**Problem details**
For the entries below, the result should be an exact transcription of the lines from the one with "(writes d clsInt fun e v l" up to and including the one with "VOTE (R100). -/", and only those.

[Dataset entries]
-- ==== Sys2Proof/Machine/CrossLane.lean ====
section
/-! DEFINITION. Cross-lane operations: SHFL, VOTE and REDUX (04 R98–R100). -/

namespace Sys2Proof.Machine

/-- The lane that SHFL reads for a lane, within segments of `w` lanes; none keeps the lane's own value (R99). -/
def shflSource (mode : ShMode) (w n l : Nat) : Option Nat :=
  let pos := l % w
  let base := l - pos
  match mode with
  | .idx => some (base + n % w)
  | .up => if n ≤ pos then some (l - n) else none
  | .down => if pos + n < w then some (l + n) else none
  | .xor => some (base + (pos ^^^ n) % w)

/-- The lane number that a lane's operand gives. -/
def Wave.laneOpd (v : Wave) (e : Iss) (n : LaneOpd) (l : Nat) : Nat :=
  match n with
  | .reg s => (v.val e s.reg l).toNat % 32
  | .imm n => n.toNat

/-- Whether a lane's own operand register is full. -/
def Wave.laneOpdFull (v : Wave) (e : Iss) (n : LaneOpd) (l : Nat) : Bool :=
  match n with
  | .reg s => (v.stat (v.loc e s.reg l)).isNone
  | .imm _ => true

/-- The lane whose register a lane's SHFL reads; a lane number that is still empty names no register yet. -/
def shflLane (v : Wave) (e : Iss) (n : LaneOpd) (w : Nat) (mode : ShMode) (l : Nat) : Nat :=
  if v.laneOpdFull e n l then (shflSource mode w (v.laneOpd e n l) l).getD l else 32

/-- SHFL (R99): w = 32 >> C[2:0]. -/
def execShfl (g : Guard) (d : Reg) (a : VSrc) (n : LaneOpd) (w : BitVec 3) (mode : ShMode) (s : State) :
    Host.Outcome State Fault Refusal :=
  let seg := 32 >>> w.toNat
  let uses : List Use := match n with
    | .reg b => [useOf b 1 1]
    | .imm _ => []
  runBundle g ⟨useOf a.src 1 0 :: uses, some (d, 1)⟩ false 
    (fun e w f l => if f = 0 then shflLane (w.wave e.wid) e n seg mode l else l)
    (writes d clsInt fun e v l => [v.cross e a.src.reg (shflLane v e n seg mode l)]) 1 s

/-- The lanes whose predicate, negated or not, is true. -/
def Wave.votes (v : Wave) (e : Iss) (p : BitVec 3) (neg : Bool) : List Nat :=
  e.act.filter fun l => (v.lane l).pred p != neg

/-- VOTE (R100). -/
def execVote (g : Guard) (dst : VoteDst) (pa : BitVec 3) (neg : Bool) (s : State) : Host.Outcome State Fault Refusal :=
  match dst with
  | .all p => bundle g ⟨[], none⟩ false (writesP p clsInt fun e v _ => (v.votes e pa neg).length == e.act.length) s
  | .any p => bundle g ⟨[], none⟩ false (writesP p clsInt fun e v _ => !(v.votes e pa neg).isEmpty) s
  | .ballot d => bundle g ⟨[], some (d, 1)⟩ false (writes d clsInt fun e v _ => [maskOf (v.votes e pa neg)]) s

/-- One combination of REDUX (R100). -/
def redOp (op : RedOp) (a b : Word) : Word :=
  match op with
  | .add => a + b
  | .min => minWord false a b
  | .max => maxWord false a b
  | .minu => minWord true a b
  | .maxu => maxWord true a b
  | .and => a &&& b
  | .or => a ||| b
  | .xor => a ^^^ b

/-- The active lanes' values combined. -/
def reduce (op : RedOp) (xs : List Word) : Word :=
  match xs with
  | [] => 0
  | x :: xs => xs.foldl (redOp op) x

/-- REDUX (R100). -/
def execRedux (g : Guard) (d : Reg) (a : VSrc) (op : RedOp) (s : State) : Host.Outcome State Fault Refusal :=
  bundle g ⟨[useOf a.src 1 0], some (d, 1)⟩ false
    (writes d clsInt fun e v _ => [reduce op (e.act.map fun j => v.val e a.src.reg j)]) s

end Sys2Proof.Machine
end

**Written solution**
    (writes d clsInt fun e v l => [v.cross e a.src.reg (shflLane v e n seg mode l)]) 1 s

/-- The lanes whose predicate, negated or not, is true. -/
def Wave.votes (v : Wave) (e : Iss) (p : BitVec 3) (neg : Bool) : List Nat :=
  e.act.filter fun l => (v.lane l).pred p != neg

/-- VOTE (R100). -/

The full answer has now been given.